Protecting Mobile Networks from WireX Botnet

By Sanjai Gangdharan, Regional Director SAARC, A10 Networks

In October 2016, the Mirai botnet commanded a number of devices such as routers, webcams, DVRs, IP cameras, thermostats, digital video recorders and other Internet-connected devices, to deploy DDoS payloads that surpass 1 Tbps throughputs. The botnets were used to launch massive DDoS attacks to take down servers, applications, services, and websites. It appears Mirai may have some competition. And its name is WireX Botnet.

Protecting Mobile Networks from WireX Botnet

Google recently removed roughly 300 apps from its Play Store after researchers found that the apps in question were secretly hijacking Android devices to feed traffic to wide-scale distributed denial of service (DDoS) attacks against multiple content delivery networks (CDNs) and content providers.

According to a team of researchers from Akamai, Cloudflare, Flashpoint, Google, Oracle Dyn, RiskIQ, Team Cymru and other organizations, the WireX botnet is to blame.

Akamai researchers first discovered WireX when it was used to attack one of its clients, a multinational hospitality company, by sending traffic from hundreds of thousands of IP addresses.
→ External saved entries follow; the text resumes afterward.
-- ==== Sys2Proof/Machine/State.lean ====
section
/-! DEFINITION. The state of the block (spec 10_state.md R30-R60), the environment the model tracks beside it (R59, R12), the
trace of events (20_memory.md R81), the reasons a step can stop, and the state after reset (70_reset_and_hazards.md R560). -/

namespace Sys2Proof.Machine

/-! ### Why a step can stop -/

/-- The faults of a step. The spec stops the block nowhere: it never halts (R541), no encoding traps, hangs or is undefined
(R131), and a `TransportFault` is a transfer of control to `SELECT`, a next state (R525). -/
inductive Fault where
  /-- Raised by `step` alone, where the state is one no rule of the spec describes: a command in progress (`S.pending`, or
  a search listing) that does not belong to the mode, or a bulk write with 0 or more than 16 bytes left (R35). Safe: no
  state that meets `State.Inv` has it, and every state a run reaches meets `State.Inv`. -/
  | noRule
  deriving DecidableEq, Repr

/-- The refusals of a step. -/
inductive Refusal where
  /-- Raised by an arm of `exec` for an instruction without a meaning; no arm raises it. Safe. -/
  | notModelled (mnemonic : String)
  deriving DecidableEq, Repr

/-! ### Framer state -/

/-- The sub-modes with a send-bytes command (R113). -/
inductive BulkMode where
  | i2c
  | ow
  | raw
  deriving DecidableEq, Repr, Inhabited

/-- `S.pending`, the command in progress when the framer waits for more input (R35). -/
inductive Pending where
  /-- no command is in progress -/
  | none
  /-- a send-bytes command with `k` payload bytes still to consume, 1 to 16 -/
  | bulk (m : BulkMode) (k : Nat)
  /-- a self-test waiting for its closing byte -/
  | selfTest
  /-- an instruction-table upload with `off` bytes received, 0 to 15 -/
  | upload (off : Fin 16)
  deriving DecidableEq, Repr, Inhabited

/-! ### Engine sessions -/

/-- The I2C engine's pins (R36); it holds nothing else (R37). -/
structure I2cSession where
  scl : PinId
  sda : PinId
  deriving DecidableEq, Repr

/-- `OW.search_command` (R41): one of two command bytes. -/
inductive SearchCommand where
  | romSearch
  | alarmSearch
  deriving DecidableEq, Repr, Inhabited

/-- The 1-Wire engine and enumerator (R38-R42). -/
structure OwSession where
  /-- `OW.pin` (R38) -/
  pin : PinId
  /-- `OW.last_device_flag` (R39) -/
  lastDeviceFlag : Bool
  /-- `OW.last_discrepancy`, 0..64 with 64 for "none" (R40) -/
  lastDiscrepancy : Nat
  /-- `OW.search_command` (R41) -/
  searchCommand : SearchCommand
  /-- `OW.rom[0..7]`; bit `k` of the vector is `RomBit(k) = OW.rom[k div 8][k mod 8]` (R42) -/
  rom : BitVec 64
  deriving DecidableEq, Repr

/-- `RAW.bit_order` (R43). -/
inductive BitOrder where
  | msbFirst
  | lsbFirst
  deriving DecidableEq, Repr, Inhabited

/-- `RAW.drive_mode` (R44). -/
inductive DriveMode where
  | openDrain
  | pushPull
  deriving DecidableEq, Repr, Inhabited

/-- `RAW.wire_count`, 2 or 3 (R45). -/
inductive WireCount where
  | two
  | three
  deriving DecidableEq, Repr, Inhabited

/-- The raw session (R43-R47). -/
structure RawSession where
  bitOrder : BitOrder
  driveMode : DriveMode
  wireCount : WireCount
  /-- `RAW.half_bit_delay_us`: 100, 10, 5 or 1 (R46) -/
  halfBitDelayUs : Nat
  deriving DecidableEq, Repr

/-- `DW.last_error` (R50). -/
inductive DwError where
  | none
  | notActive
  | notDebugging
  | notWired
  deriving DecidableEq, Repr, Inhabited

/-- The debug-wire session (R48-R54). -/
structure DwSession where
  /-- `DW.table[0..15]` (R48) -/
  table : Vector Byte 16
  resetPin : PinId
  clockPin : PinId
  dataPin : PinId
  /-- `DW.last_error` (R50) -/
  lastError : DwError
  /-- `DW.active` (R51) -/
  active : Bool
  /-- `DW.in_debug` (R52) -/
  inDebug : Bool
  deriving DecidableEq, Repr

/-! ### Interfaces: what the environment answers, and the engine port (R14) -/

/-- The result of a `Recv` (R14, R394). A chunk has at least one byte. -/
inductive RecvResult where
  | chunk (first : Byte) (rest : List Byte)
  | timeout
  | disconnect
  deriving DecidableEq, Repr

/-- The result of a `Send` (R14, R397): all bytes taken, fewer than all, or an error. -/
inductive SendResult where
  | sent
  | short
  | error
  deriving DecidableEq, Repr

/-- The operands of a table patch (R342): a byte sequence of at least `length` bytes, an offset and a length, each 0..255. -/
structure TablePatch where
  bytes : List Byte
  offset : Byte
  length : Byte
  enough : length.toNat ≤ bytes.length
  deriving DecidableEq, Repr

/-- A call of an engine operation through the engine port (R14, R416): the operations of 40_i2c.md to 43_debugwire.md. -/
inductive EngineCall where
  | i2cInit (clock data : PinId)
  | i2cStart
  | i2cStop
  | i2cWriteBit (b : Bool)
  | i2cReadBit
  | i2cReadByte
  | i2cWriteByte (v : Byte)
  | i2cPullupsOk
  | owInit (pin : PinId)
  | owWriteBit (b : Bool)
  | owReadBit
  | owReset (nowait : Bool)
  | owWriteByte (v : Byte)
  | owReadByte
  | crc8 (bytes : List Byte)
  | owFindFirst (cmd : SearchCommand)
  | owFindNext
  | rawInit
  | rawApplyConfig
  | rawStart
  | rawStop
  | rawCs (level : Bool)
  | rawTick
  | rawWriteBit (b : Bool)
  | rawReadBit
  | rawReadByte
  | rawWriteByte (v : Byte)
  | rawPeek
  | rawClock (level : Bool)
  | rawData (level : Bool)
  | dwInit (reset clock data : PinId)
  | dwEnter
  | dwHalt
  | dwResume
  | dwStep
  | dwReadConfig
  | dwWriteConfig (c : Byte)
  | dwChipErase
  | dwExec1 (a0 : Byte)
  | dwExec2 (a0 a1 : Byte)
  | dwExec3 (a0 a1 a2 : Byte)
  | dwGetChipId
  | dwGetPc
  | dwReadStatus
  | dwExit
  | dwUpdateTable (p : TablePatch)
  | dwInstrVersion
  | dwError
  deriving DecidableEq, Repr

/-- The return value of an engine operation (R14). -/
inductive EngineValue where
  | unit
  | bit (b : Bool)
  | byte (v : Byte)
  | half (v : Half)
  | error (e : DwError)
  deriving DecidableEq, Repr

/-- What the shell collaborator does next in `SHELL` mode (R416). -/
inductive ShellInput where
  | call (c : EngineCall)
  | exit
  deriving DecidableEq, Repr

/-- The events of the trace (R14, R81), each with the result the environment gave it. -/
inductive Event where
  | setInput (p : PinId)
  | setOutput (p : PinId) (openDrain : Bool)
  | getDir (p : PinId) (input : Bool)
  | set (p : PinId) (level : Bool)
  | get (p : PinId) (level : Bool)
  | delay (us : Nat)
  | guardBegin
  | guardEnd
  /-- the argument, `RECV_TIMEOUT` in every `Recv` of the block (R15, R394), and the result -/
  | recv (timeout : Nat) (r : RecvResult)
  | send (bytes : List Byte) (r : SendResult)
  | engineCall (c : EngineCall)
  | engineReturn (v : EngineValue)
  | toShell
  | shellExit
  deriving DecidableEq, Repr

/-- What the GPIO collaborator has been told of one pin since reset (R59): its direction (`true` for an input), its
open-drain flag and its output latch, each only where an event has set it. -/
structure PinSetting where
  input : Option Bool
  openDrain : Option Bool
  latch : Option Bool
  deriving DecidableEq, Repr, Inhabited

/-- The environment the model tracks (R12, R59): the pins, and the scripts of what the environment will answer. -/
structure Env where
  /-- the pins some event has configured, in rising order of `PinId.key` -/
  pins : List (PinId × PinSetting)
  /-- the answers of the draws, by draw number, as far as they are scripted -/
  levels : List Bool
  /-- the number of draws made so far -/
  drawn : Nat
  /-- the results of the coming `Recv`s -/
  rx : List RecvResult
  /-- the results of the coming `Send`s -/
  tx : List SendResult
  /-- what the shell collaborator will do -/
  port : List ShellInput
  deriving DecidableEq, Repr

/-! ### The state -/

/-- The state of the block, with the environment and the trace beside it. -/
structure State where
  /-- `S.mode` (R31) -/
  mode : Mode
  /-- `S.zero_run` (R32) -/
  zeroRun : Nat
  /-- `S.first_chunk` (R33) -/
  firstChunk : Bool
  /-- `S.inbuf`, the unconsumed suffix of the most recent chunk (R34) -/
  inbuf : List Byte
  /-- `S.pending` (R35) -/
  pending : Pending
  /-- the I2C engine (R36) -/
  i2c : I2cSession
  /-- the 1-Wire engine (R38-R42) -/
  ow : OwSession
  /-- the raw session (R43-R46) -/
  raw : RawSession
  /-- the debug-wire session (R48-R52) -/
  dw : DwSession
  /-- `CCP.acc` (R55) -/
  acc : List Byte
  /-- the model's own: a search listing (R220) has begun and its end record is not sent (notes/assumptions/6.md) -/
  listing : Bool
  /-- the model's own: the environment (R59) -/
  env : Env
  /-- the model's own: the events so far, the newest first (R81) -/
  trace : List Event
  deriving DecidableEq, Repr

/-- The raw fields' reset values (R43-R46). -/
def rawDefaults : RawSession :=
  { bitOrder := .msbFirst, driveMode := .openDrain, wireCount := .two, halfBitDelayUs := 100 }

/-- The state after block reset: the table of R60. No event is emitted, no pin has been configured and nothing has been
drawn or received (R560, R561). -/
def State.reset : State where
  mode := .select
  zeroRun := 0
  firstChunk := true
  inbuf := []
  pending := .none
  i2c := { scl := .clk, sda := .mosi }
  ow := { pin := .mosi, lastDeviceFlag := false, lastDiscrepancy := 64, searchCommand := .romSearch, rom := 0#64 }
  raw := rawDefaults
  dw :=
    { table := Config.dwDefaultTable
      resetPin := Config.dwResetPin
      clockPin := Config.dwClockPin
      dataPin := Config.dwDataPin
      lastError := .none
      active := false
      inDebug := false }
  acc := []
  listing := false
  env := { pins := [], levels := [], drawn := 0, rx := [], tx := [], port := [] }
  trace := []

end Sys2Proof.Machine
end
“The WireX botnet comprises primarily Android devices running malicious applications and is designed to create DDoS traffic. The botnet is sometimes associated with ransom notes to targets,” Cloudflare wrote in a blog post.
WireX used the hijacked devices to launch the volumetric application-layer DDoS attacks, Cloudflare noted. The traffic generated by the attack nodes was primarily HTTP GET requests, though some variants appeared to be capable of issuing POST requests. In other words, the botnet produces traffic resembling valid requests from generic HTTP clients and web browsers.

The malicious applications in question included media and video players, ringtones and other tools like storage managers. According to Gizmodo, the nefarious apps contained hidden malware that could use an Android device to participate in a DDoS attack as long as the device was powered on.
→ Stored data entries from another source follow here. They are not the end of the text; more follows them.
-- ==== Sys2Proof/Machine/Operands.lean ====
section
/-! DEFINITION. Operand assembly (spec 30_encoding.md R121-R126), the pin roles and the shifting of bytes in either bit order
(20_memory.md R87-R90). -/

namespace Sys2Proof.Machine

/-! ### Bits and bytes -/

/-- `v[i] <- b` on a byte (R17). -/
def setByteBit (v : Byte) (i : Nat) (b : Bool) : Byte :=
  if b then v ||| (1#8 <<< i) else v &&& ~~~(1#8 <<< i)

/-- `zext_8(b)` of a bit (R17). -/
def bitByte (b : Bool) : Byte := if b then 0x01#8 else 0x00#8

/-- Bit indices most significant first. -/
def msbOrder : List Nat := [7, 6, 5, 4, 3, 2, 1, 0]

/-- Bit indices least significant first. -/
def lsbOrder : List Nat := [0, 1, 2, 3, 4, 5, 6, 7]

/-- The bit indices in the order `RAW.bit_order` gives (R270, R271). -/
def BitOrder.indices : BitOrder → List Nat
  | .msbFirst => msbOrder
  | .lsbFirst => lsbOrder

/-- Read one bit for each index, in order, into a byte: `v[i] <- read()`. -/
def readBits (read : State → Bool × State) : List Nat → Byte → State → Byte × State
  | [], v, s => (v, s)
  | i :: is, v, s =>
    let r := read s
    readBits read is (setByteBit v i r.1) r.2

/-- Write one bit of `v` for each index, in order. -/
def writeBits (write : Bool → State → State) (v : Byte) : List Nat → State → State
  | [], s => s
  | i :: is, s => writeBits write v is (write (v.getLsbD i) s)

/-- Write one bit of `v` for each index, in order, collecting the bit each write returns: `r[i] <- write(v[i])`. -/
def exchangeBits (write : Bool → State → Bool × State) (v : Byte) : List Nat → Byte → State → Byte × State
  | [], r, s => (r, s)
  | i :: is, r, s =>
    let x := write (v.getLsbD i) s
    exchangeBits write v is (setByteBit r i x.1) x.2

/-! ### Command operands -/

/-- The payload count of a `BULK` command, `op[3:0] + 1` (R121). -/
def bulkCount (n : BitVec 4) : Nat := n.toNat + 1

/-- `RAWCFG`'s three fields (R124); the half-bit delay is not part of them. -/
def rawConfigured (x : RawSession) (w wires order : Bool) : RawSession :=
  { x with
    driveMode := if w then .pushPull else .openDrain
    wireCount := if wires then .three else .two
    bitOrder := if order then .lsbFirst else .msbFirst }

/-- The five role pins in the order they are processed, each with its bit in an opcode and a reply (R125). -/
def bbioPins : List (PinId × Nat) := [(.aux, 4), (.mosi, 3), (.clk, 2), (.miso, 1), (.cs, 0)]

/-- The command byte of a search (R41). -/
def SearchCommand.byte : SearchCommand → Byte
  | .romSearch => 0xF0#8
  | .alarmSearch => 0xEC#8

/-! ### Announcements (R93, R410) -/

/-- `"BBIO1"` in ASCII. -/
def bbioName : List Byte := [0x42#8, 0x42#8, 0x49#8, 0x4F#8, 0x31#8]

/-- `"I2C1"` in ASCII. -/
def i2cName : List Byte := [0x49#8, 0x32#8, 0x43#8, 0x31#8]

/-- `"1W01"` in ASCII. -/
def owName : List Byte := [0x31#8, 0x57#8, 0x30#8, 0x31#8]

/-- `"RAW1"` in ASCII. -/
def rawName : List Byte := [0x52#8, 0x41#8, 0x57#8, 0x31#8]

/-! ### The instruction-table slots (R321) -/

/-- Slot 0, the table's version. -/
def slotVersion : Fin 16 := 0

/-- HALT. -/
def slotHalt : Fin 16 := 1

/-- RESUME. -/
def slotResume : Fin 16 := 2

/-- RD_CONFIG. -/
def slotRdConfig : Fin 16 := 3

/-- WR_CONFIG. -/
def slotWrConfig : Fin 16 := 4

/-- DEBUG_INSTR_1. -/
def slotInstr1 : Fin 16 := 5

/-- DEBUG_INSTR_2. -/
def slotInstr2 : Fin 16 := 6

/-- DEBUG_INSTR_3. -/
def slotInstr3 : Fin 16 := 7

/-- GET_CHIP_ID. -/
def slotChipId : Fin 16 := 8

/-- GET_PC. -/
def slotPc : Fin 16 := 9

/-- READ_STATUS. -/
def slotStatus : Fin 16 := 10

/-- STEP_INSTR. -/
def slotStep : Fin 16 := 11

/-- CHIP_ERASE. -/
def slotErase : Fin 16 := 12

end Sys2Proof.Machine
end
It’s unclear how many devices were infected – one researcher told KrebsOnSecurity that WireX infected a minimum of 70,000 devices, but noted that estimate is conservative. It is believed that devices from more than 100 countries were used to participate in the attacks.

Mr Sanjai Gangadharan, Regional Director SAARC at A10 Networks
Mr Sanjai Gangadharan, Regional Director SAARC at A10 Networks

“Seventy thousand was a safe bet because this botnet makes it so that if you’re driving down the highway and your phone is busy attacking some website, there’s a chance your device could show up in the attack logs with three or four or even five different Internet addresses,” Akamai Senior Engineer Chad Seaman said in an interview with KrebsOnSecurity. “We saw attacks coming from infected devices in over 100 countries. It was coming from everywhere.”

WireX, much like its predecessor Mirai, illustrates the importance of protecting your network and applications from attacks. Large-scale attacks can come from anywhere, even a botnet comprising tens of thousands of Android devices. As these types of attacks grow in frequency, sophistication, and size, organizations need to solutions in place to stop them before they have the opportunity wreak havoc.

WireX is unique in that it introduces a new threat: Weaponized smartphones, which introduces billions of endpoints ripe for an infection that can propagate bad agents upon a mobile network.

Traditionally, mobile and service provider networks are protected against attacks that come in through the Internet. However, many critical components are left unprotected based on the assumption that attacks will be stopped at the Internet edge. Attacks like WireX change this paradigm.

“WireX proves that attacks can originate from inside a mobile network as well, and a few thousand infected hosts can affect the brain of a mobile network,” A10 Director of Product Management Yasir Liaqatullah said. “These infected smartphones will eventually start to attack the critical components of mobile networks, and the potential fallout from that could be tremendous.”

Attacks like WireX reinforce the need for service providers to protect their key assets on all fronts – not just from attacks from the outside, but from the inside as well.

To combat attacks like WireX, service providers and mobile network operators need an intelligent, scalable DDoS defense solution between smartphones and the mobile network infrastructure, both the internal and external. To address this sophisticated type of attack, a modern DDoS solution requires intelligence to understand the changing nature of a polymorphic attack, which has the ability to change signatures and varying headers, like those launched by WireX.

Placing high-performance, scalable and intelligent threat protection in the mobile network will help service providers defend against these billions of weaponized endpoints and empower them to detect online threats and multi-vector attacks types of attacks, learn from them and, most importantly, stop them.

A multi-layered approach will ensure service providers’ and mobile operators’ entire infrastructure – both inside and out – is protected from threats. Also, a high-performance DDoS solution can protect against megabit to terabit multi-vector DDoS attacks, like those fueled by WireX.